» **Your task**
Where in the records does the word "dueAt" occur? Copy each line in which it does.

» **Dataset records**

┄┄┄┄┄┄┄┄┄┄┄┄┄┄┄┄┄┄┄┄

-- ==== Sys2Proof/Machine/Schedule.lean ====
section
/-!
DEFINITION. What happens next (notes/assumptions 1): the agenda's choices, and the model's own schedule where the agenda is
empty. The rules leave the order of the device's agents open; the agenda names an order, and any order of its choices is a run
of the device.
-/

namespace Sys2Proof.Machine

/-! ## Time (R15, R16) -/

/-- A die's clock counts `n` nanoseconds. -/
def passDie (n : Nat) (v : Die) : Die :=
  let f := v.frac + n * v.clock
  { v with cycles := v.cycles + f / 1000, frac := f % 1000 }

/-- `n` meridian ticks of one nanosecond pass, on every die at once. -/
def addTicks (s : State) (n : Nat) : State :=
  let s := (upTo 16).foldl (fun s d => modDie s d (passDie n)) s
  { s with dev := { s.dev with tick := (s.dev.tick + n) % 2 ^ 64 } }

/-- What is due at a tick and follows at once, with the tick: the commits of windows (R250, R275, R276), the limits of drains (R304), and the deadlines
of heartbeats (R358). -/
def dueAt (s : State) : List (Nat × Instr × EvArg) :=
  (s.wins.filterMap fun w =>
    match w.2.state with
    | .publishing => some (w.2.tick, .shutterCommit, { n1 := w.1 })
    | .dropping => some (w.2.tick, .shutterDropCommit, { n1 := w.1 })
    | _ => none) ++
  (s.stk.flatMap fun k => if k.2.state = .closing then
      [(k.2.began + 1000000, .handoverDrained, { n1 := k.1 }), (k.2.began + 1000000, .drainTimeout, { n1 := k.1 })] else []) ++
  (s.cores.filterMap fun c => if watched s c.1 then some (deadline s c.1, .heartbeatExpiry, { n1 := c.1 }) else none)

/-- `n` ticks pass, or fewer, up to the next tick at which something is due, which then comes before anything else. -/
def passTime (s : State) (n : Nat) : State :=
  let l := dueAt s
  let m := l.foldl (fun m x => min m (x.1 - s.dev.tick)) n
  let s := addTicks s m
  { s with todo := s.todo ++ ((l.filter fun x => x.1 ≤ s.dev.tick).map (·.2)) }

/-! ## Evictions -/

/-- A list without its element `n`. -/
def dropNth {α : Type} (l : List α) (n : Nat) : List α := l.take n ++ l.drop (n + 1)

/-- A line of an L2 is evicted: its dirty bytes go to its frame (R223). -/
def evictL2 (s : State) (d i : Nat) : State :=
  match (getDie s d).l2[i]? with
  | some c => modDie (writeBack s d c) d fun v => { v with l2 := dropNth v.l2 i }
  | none => s

/-! ## Choices -/

/-- A standing error of a stack's controller is repaired (R304). -/
def repairStack (s : State) (k : Nat) : State := modStack s k fun v => { v with err := false }

/-- Does a step belong to the compute side, which a reload has stopped and returns to reset (R374)? Between its step 2 and its step 4 none of them
happens: hand-overs, messages, stores and ports go on alone (notes/assumptions 94). -/
def stoppedStep (i : Instr) : Bool :=
  match i with
  | .placementComplete | .dropCommit | .groupRetire | .groupPlacing | .droppedGroupFree | .levelComplete | .hostQueueEntryTaken | .phaseStart
  | .graphStart | .nodeLaunchStart | .ctxQuiesced | .ctxCaptureDone | .scrubComplete | .recordDispatch | .yieldWake | .sleepExpiry | .semwService
  | .fpromReceipt | .ckDone => true
  | _ => false

/-- What a choice does. A choice that is not possible changes nothing; an instruction of the word is no choice. -/
def act (s : State) (c : Choice) : Host.Outcome State Fault Refusal :=
  match c with
  | .ev i arg => if i.isWord || (s.dev.resetDue && stoppedStep i) then .next s else exec i { s with arg := arg }
  | .issue (.sextant d) => .next (sextantIssue s d)
  | .issue _ => .next s
  | .tick n => .next (passTime s n)
  | .defer => .next { s with defer := true }
  | .evictL1 c i => .next (modCore s c fun k => { k with l1 := dropNth k.l1 i })
  | .evictIline c i => .next (modCore s c fun k => { k with ilines := dropNth k.ilines i })
  | .evictL2 d i => .next (evictL2 s d i)
  | .dramError a => .next (if dramOk a then poisonLine s (a / 128) else s)
  | .bar0 port off l => hostEvent s port (.bar0 off l)
  | .bar0Read port off n id => hostEvent s port (.bar0Read off n id)
  | .mailboxReply l => .next (mailboxReply s l)
  | .hostMemory port addr l => .next (hostPut s port addr l)
  | .controllerRepair k => .next (repairStack s k)
  | .hostServe id => .next (serveHost s id)

/-- Does a choice change anything but the operands it leaves? -/
def changes (s : State) (c : Choice) : Bool :=
  match act s c with
  | .next t => { t with arg := s.arg } != s
  | _ => false

/-- The choice of the model's own schedule: every fourth turn time passes, at the others the first thing that can happen, counted from another
place of the list at each turn. -/
def idleChoice (s : State) : Choice :=
  if s.turn % 4 = 3 then .tick 1
  else ((rotate (ownChoices s) s.turn).find? (changes s)).getD (.tick 1)

/-- One step with no instruction in hand: the agenda's head, or the model's own choice. -/
def proceed (s : State) : Host.Outcome State Fault Refusal :=
  match s.agenda with
  | c :: r => act { s with agenda := r } c
  | [] => act { s with turn := s.turn + 1 } (idleChoice s)

/-! ## Executing a thread -/

/-- May a thread with a request under way go on with this word (R159)? The model lets it run ahead over words that change nothing but its own
registers and PC, and over further loads (notes/assumptions 59): what it ran ahead can then be undone (R352, R362). -/
def runsAhead (w : DWord) : Bool := portClass w == .arith || fMaj w == 0x01 || fMaj w == 0x02 || fMaj w == 0x30

/-- The sextant core of an agent, its thread aside; the same value for every other agent. -/
def sextantRest (s : State) (a : Agent) : Sextant := match a with | .sextant d => { (getDie s d).sx with th := {} } | _ => {}

/-- May the thread be left as an instruction that ran ahead from `s` left it: READY, or waiting for its registers, with no exception taken? -/
def aheadOk (s s' : State) (a : Agent) : Bool :=
  match getThread s' a with
  | some t => (t.st == .ready || t.st == .waiting .regs) && sextantRest s' a == sextantRest s a
  | none => false

/-- A state after a step is changed, where there is one. -/
def mapNext (f : State → State) (o : Host.Outcome State Fault Refusal) : Host.Outcome State Fault Refusal :=
  match o with
  | .next s => .next (f s)
  | o => o

/-- Does an instruction take launch ids, in the order in which such instructions issue (R103)? -/
def takesIds (i : Instr) : Bool := match i with | .launch _ => true | _ => false

/-- A thread issues a LAUNCH: the bundle in which it first did tells its place. -/
def noteLaunch (s : State) (a : Agent) : State :=
  modThread s a fun t => { t with lau := t.lau.orElse fun _ => some (t.bids.headD 0) }

/-- A thread that waits for a register has not issued its LAUNCH (R159). -/
def unnoteLaunch (s : State) (a : Agent) : State :=
  modThread s a fun t => if t.st = .waiting .regs then { t with lau := none } else t

/-- The instruction of a word executes for a thread; one that may not run ahead of the thread's requests waits for them, and one that acts in the
order of the tids of its bundle for the threads before it (R164), a LAUNCH for those issued before it too (R103). -/
def runWord (s : State) (a : Agent) (w : DWord) (i : Instr) : Host.Outcome State Fault Refusal :=
  let s := { s with cur := some a }
  let s := if takesIds i then noteLaunch s a else s
  if (ordered i && !bundleTurn s a) || (takesIds i && !launchTurn s a) then .next (waitAt s a .turn)
  else if takesIds i && !hasPend s a then mapNext (unnoteLaunch · a) (exec i s)
  else if !hasPend s a then exec i s
  else if !runsAhead w then .next (waitAt s a .pending)
  else match exec i s with
    | .next s' => .next (if aheadOk s s' a then s' else waitAt s a .pending)
    | o => o

/-- The thread of a bundle executes the word at its PC (R22): fetch, decode, then the instruction; a word that does not decode
traps 0x01, once the thread's requests have returned. -/
def runThread (s : State) (a : Agent) (t : Thread) : Host.Outcome State Fault Refusal :=
  match fetchWord s (envOf s a) t.pc with
  | .error p => .next (fetchStop s a p)
  | .ok (w, s) =>
    let s := fetched s a
    match decode w with
    | .error _ => .next (if hasPend s a then waitAt s a .pending else trap s a 0x01)
    | .ok i => runWord s a w i

/-! ## After a step -/

/-- The group of a thread, where it is in a state. -/
def inState (s : State) (a : Agent) (g : GState) : Bool := (envOf s a).inGroup && ((envOf s a).group s).state == g

/-- A thread that has issued keeps its place only where it waits now: at one stack, or for tokens; answers from ports that it has not taken are
dropped once it goes on. A thread of a HALTED group whose request comes to be held is held no more (R352). -/
def settlePlace (s : State) (a : Agent) : State :=
  let mine (r : Req) : Bool := r == .agent a
  if !placed s mine then s
  else
    match ((getThread s a).getD {}).st with
    | .waiting (.held k _ _) =>
      if inState s a .halted then leaveReq s mine
      else { s with stk := SMap.mapVal s.stk fun n v => if n = k then v else { v with held := v.held.filter fun h => !mine h.req } }
    | .waiting (.token _ _ _) => { s with stk := SMap.mapVal s.stk fun _ v => { v with held := v.held.filter fun h => !mine h.req } }
    | .waiting _ => leaveTokens { s with stk := SMap.mapVal s.stk fun _ v => { v with held := v.held.filter fun h => !mine h.req } } (.agent a) none
    | _ => moveOn (leaveReq s mine)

┄┄┄┄┄┄┄┄┄┄┄┄┄┄┄┄┄┄┄┄

» **Solution to this exercise**
def dueAt (s : State) : List (Nat × Instr × EvArg) :=
  let l := dueAt s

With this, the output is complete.